*Problem statement:* Pull every line containing "instant" out of the listing below.

*Provided data:*

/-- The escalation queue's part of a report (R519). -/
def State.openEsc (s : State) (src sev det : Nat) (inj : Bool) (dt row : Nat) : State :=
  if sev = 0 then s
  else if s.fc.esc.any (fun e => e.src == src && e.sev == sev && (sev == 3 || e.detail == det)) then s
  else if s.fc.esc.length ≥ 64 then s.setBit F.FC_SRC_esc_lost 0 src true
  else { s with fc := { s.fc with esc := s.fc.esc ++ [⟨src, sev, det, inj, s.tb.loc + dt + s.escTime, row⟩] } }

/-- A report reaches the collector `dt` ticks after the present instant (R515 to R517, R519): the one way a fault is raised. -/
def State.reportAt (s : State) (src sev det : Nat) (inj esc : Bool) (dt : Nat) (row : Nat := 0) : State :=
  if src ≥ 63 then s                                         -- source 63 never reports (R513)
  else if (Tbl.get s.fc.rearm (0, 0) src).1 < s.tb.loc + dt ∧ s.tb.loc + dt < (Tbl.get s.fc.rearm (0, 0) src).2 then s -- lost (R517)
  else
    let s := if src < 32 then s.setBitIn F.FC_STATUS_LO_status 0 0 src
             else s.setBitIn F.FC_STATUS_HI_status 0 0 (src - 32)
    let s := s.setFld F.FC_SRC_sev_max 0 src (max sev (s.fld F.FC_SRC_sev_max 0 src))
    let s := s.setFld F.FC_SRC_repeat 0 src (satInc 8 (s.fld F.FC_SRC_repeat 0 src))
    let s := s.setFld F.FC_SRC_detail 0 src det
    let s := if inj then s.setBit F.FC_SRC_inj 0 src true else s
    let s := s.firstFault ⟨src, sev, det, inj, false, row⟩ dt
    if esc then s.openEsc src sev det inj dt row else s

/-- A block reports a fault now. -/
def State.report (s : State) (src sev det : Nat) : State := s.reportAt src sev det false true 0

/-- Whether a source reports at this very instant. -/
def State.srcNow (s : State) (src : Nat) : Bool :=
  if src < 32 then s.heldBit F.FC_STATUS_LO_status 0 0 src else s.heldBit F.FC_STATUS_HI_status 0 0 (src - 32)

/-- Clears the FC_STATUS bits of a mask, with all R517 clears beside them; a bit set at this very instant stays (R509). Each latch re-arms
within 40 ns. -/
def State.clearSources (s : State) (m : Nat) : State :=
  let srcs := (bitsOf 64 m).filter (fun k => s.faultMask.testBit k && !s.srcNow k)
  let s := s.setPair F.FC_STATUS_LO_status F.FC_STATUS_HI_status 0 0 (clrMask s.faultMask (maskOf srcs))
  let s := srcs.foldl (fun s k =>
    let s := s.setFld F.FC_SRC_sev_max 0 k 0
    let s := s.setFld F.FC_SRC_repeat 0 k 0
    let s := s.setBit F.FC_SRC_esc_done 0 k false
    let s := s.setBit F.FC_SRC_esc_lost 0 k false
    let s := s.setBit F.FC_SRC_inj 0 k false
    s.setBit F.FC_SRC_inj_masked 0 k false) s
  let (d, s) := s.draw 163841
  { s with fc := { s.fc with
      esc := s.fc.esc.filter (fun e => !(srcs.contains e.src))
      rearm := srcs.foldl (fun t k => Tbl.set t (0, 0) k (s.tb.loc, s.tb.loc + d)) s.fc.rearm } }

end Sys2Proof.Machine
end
--
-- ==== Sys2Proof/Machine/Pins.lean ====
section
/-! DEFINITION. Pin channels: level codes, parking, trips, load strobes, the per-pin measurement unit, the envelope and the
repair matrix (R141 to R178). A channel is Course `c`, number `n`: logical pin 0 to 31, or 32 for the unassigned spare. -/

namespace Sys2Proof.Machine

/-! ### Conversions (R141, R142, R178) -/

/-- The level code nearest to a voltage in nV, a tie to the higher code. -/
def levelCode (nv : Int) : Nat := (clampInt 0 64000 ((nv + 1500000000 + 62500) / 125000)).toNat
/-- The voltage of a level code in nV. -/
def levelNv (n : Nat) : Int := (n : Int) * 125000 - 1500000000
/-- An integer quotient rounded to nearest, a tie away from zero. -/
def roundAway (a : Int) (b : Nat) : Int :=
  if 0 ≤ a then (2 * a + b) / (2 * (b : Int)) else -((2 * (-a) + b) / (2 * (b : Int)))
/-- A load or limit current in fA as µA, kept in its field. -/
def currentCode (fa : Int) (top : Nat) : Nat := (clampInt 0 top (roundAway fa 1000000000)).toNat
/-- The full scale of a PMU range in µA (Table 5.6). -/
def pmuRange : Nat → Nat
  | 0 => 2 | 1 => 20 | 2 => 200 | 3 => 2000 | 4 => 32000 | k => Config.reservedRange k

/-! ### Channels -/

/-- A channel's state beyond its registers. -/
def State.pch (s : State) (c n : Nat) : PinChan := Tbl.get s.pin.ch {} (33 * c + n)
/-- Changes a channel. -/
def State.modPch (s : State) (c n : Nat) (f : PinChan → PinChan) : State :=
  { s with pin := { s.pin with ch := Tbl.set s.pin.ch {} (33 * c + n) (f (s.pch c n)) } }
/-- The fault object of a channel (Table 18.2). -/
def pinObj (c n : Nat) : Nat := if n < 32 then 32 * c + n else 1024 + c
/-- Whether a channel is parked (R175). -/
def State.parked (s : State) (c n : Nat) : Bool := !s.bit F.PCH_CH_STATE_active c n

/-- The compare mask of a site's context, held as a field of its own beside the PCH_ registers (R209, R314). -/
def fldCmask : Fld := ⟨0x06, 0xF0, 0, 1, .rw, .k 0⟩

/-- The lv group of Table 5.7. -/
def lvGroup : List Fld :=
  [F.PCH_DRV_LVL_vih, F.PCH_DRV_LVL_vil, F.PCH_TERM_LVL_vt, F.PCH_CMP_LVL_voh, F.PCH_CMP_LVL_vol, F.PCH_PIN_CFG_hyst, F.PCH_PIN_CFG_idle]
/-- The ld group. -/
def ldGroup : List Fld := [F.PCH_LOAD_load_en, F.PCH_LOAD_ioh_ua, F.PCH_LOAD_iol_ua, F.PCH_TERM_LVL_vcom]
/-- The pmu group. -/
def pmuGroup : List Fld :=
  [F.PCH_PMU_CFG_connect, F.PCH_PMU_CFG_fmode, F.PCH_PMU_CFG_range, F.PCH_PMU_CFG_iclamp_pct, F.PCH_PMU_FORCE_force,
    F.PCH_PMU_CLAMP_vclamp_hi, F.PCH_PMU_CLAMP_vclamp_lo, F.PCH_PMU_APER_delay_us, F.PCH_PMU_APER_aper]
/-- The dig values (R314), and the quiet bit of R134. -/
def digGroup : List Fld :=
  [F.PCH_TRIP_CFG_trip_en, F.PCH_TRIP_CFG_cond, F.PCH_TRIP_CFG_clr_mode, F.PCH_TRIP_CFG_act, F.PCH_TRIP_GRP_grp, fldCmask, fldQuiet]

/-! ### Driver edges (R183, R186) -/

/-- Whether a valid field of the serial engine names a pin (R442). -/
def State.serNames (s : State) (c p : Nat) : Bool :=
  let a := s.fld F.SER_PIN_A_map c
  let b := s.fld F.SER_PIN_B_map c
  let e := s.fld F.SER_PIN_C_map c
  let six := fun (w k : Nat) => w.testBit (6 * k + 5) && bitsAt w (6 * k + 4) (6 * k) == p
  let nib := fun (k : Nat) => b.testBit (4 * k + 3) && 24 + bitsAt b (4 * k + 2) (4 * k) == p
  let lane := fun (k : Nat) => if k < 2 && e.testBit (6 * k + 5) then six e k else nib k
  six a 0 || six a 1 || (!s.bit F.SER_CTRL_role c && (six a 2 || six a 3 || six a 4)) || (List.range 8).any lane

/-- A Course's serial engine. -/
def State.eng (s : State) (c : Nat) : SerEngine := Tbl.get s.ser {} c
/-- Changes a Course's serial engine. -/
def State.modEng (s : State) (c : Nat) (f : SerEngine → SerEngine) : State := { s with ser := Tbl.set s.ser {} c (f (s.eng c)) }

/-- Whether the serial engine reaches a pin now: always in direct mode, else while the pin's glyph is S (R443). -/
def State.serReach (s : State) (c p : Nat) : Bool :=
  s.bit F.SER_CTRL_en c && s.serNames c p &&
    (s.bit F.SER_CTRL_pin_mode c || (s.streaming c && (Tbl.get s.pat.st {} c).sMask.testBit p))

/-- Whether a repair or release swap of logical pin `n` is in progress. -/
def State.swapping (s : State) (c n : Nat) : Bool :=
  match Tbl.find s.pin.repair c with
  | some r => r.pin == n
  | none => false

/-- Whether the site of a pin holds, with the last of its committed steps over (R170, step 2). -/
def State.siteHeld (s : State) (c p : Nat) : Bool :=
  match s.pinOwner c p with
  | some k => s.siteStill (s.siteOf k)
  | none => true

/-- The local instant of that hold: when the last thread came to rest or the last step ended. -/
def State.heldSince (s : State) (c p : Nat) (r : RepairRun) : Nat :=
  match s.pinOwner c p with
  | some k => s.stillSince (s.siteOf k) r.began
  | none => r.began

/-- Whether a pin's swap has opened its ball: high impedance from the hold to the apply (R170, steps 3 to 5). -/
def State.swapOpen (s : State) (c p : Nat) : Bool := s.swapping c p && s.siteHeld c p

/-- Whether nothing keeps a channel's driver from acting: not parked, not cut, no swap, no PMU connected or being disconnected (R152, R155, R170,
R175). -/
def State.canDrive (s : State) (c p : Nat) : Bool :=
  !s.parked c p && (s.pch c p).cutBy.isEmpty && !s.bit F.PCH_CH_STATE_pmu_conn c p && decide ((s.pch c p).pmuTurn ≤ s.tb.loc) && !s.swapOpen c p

*Answer box:*
/-- A report reaches the collector `dt` ticks after the present instant (R515 to R517, R519): the one way a fault is raised. -/
/-- Whether a source reports at this very instant. -/
/-- Clears the FC_STATUS bits of a mask, with all R517 clears beside them; a bit set at this very instant stays (R509). Each latch re-arms
/-- The local instant of that hold: when the last thread came to rest or the last step ended. -/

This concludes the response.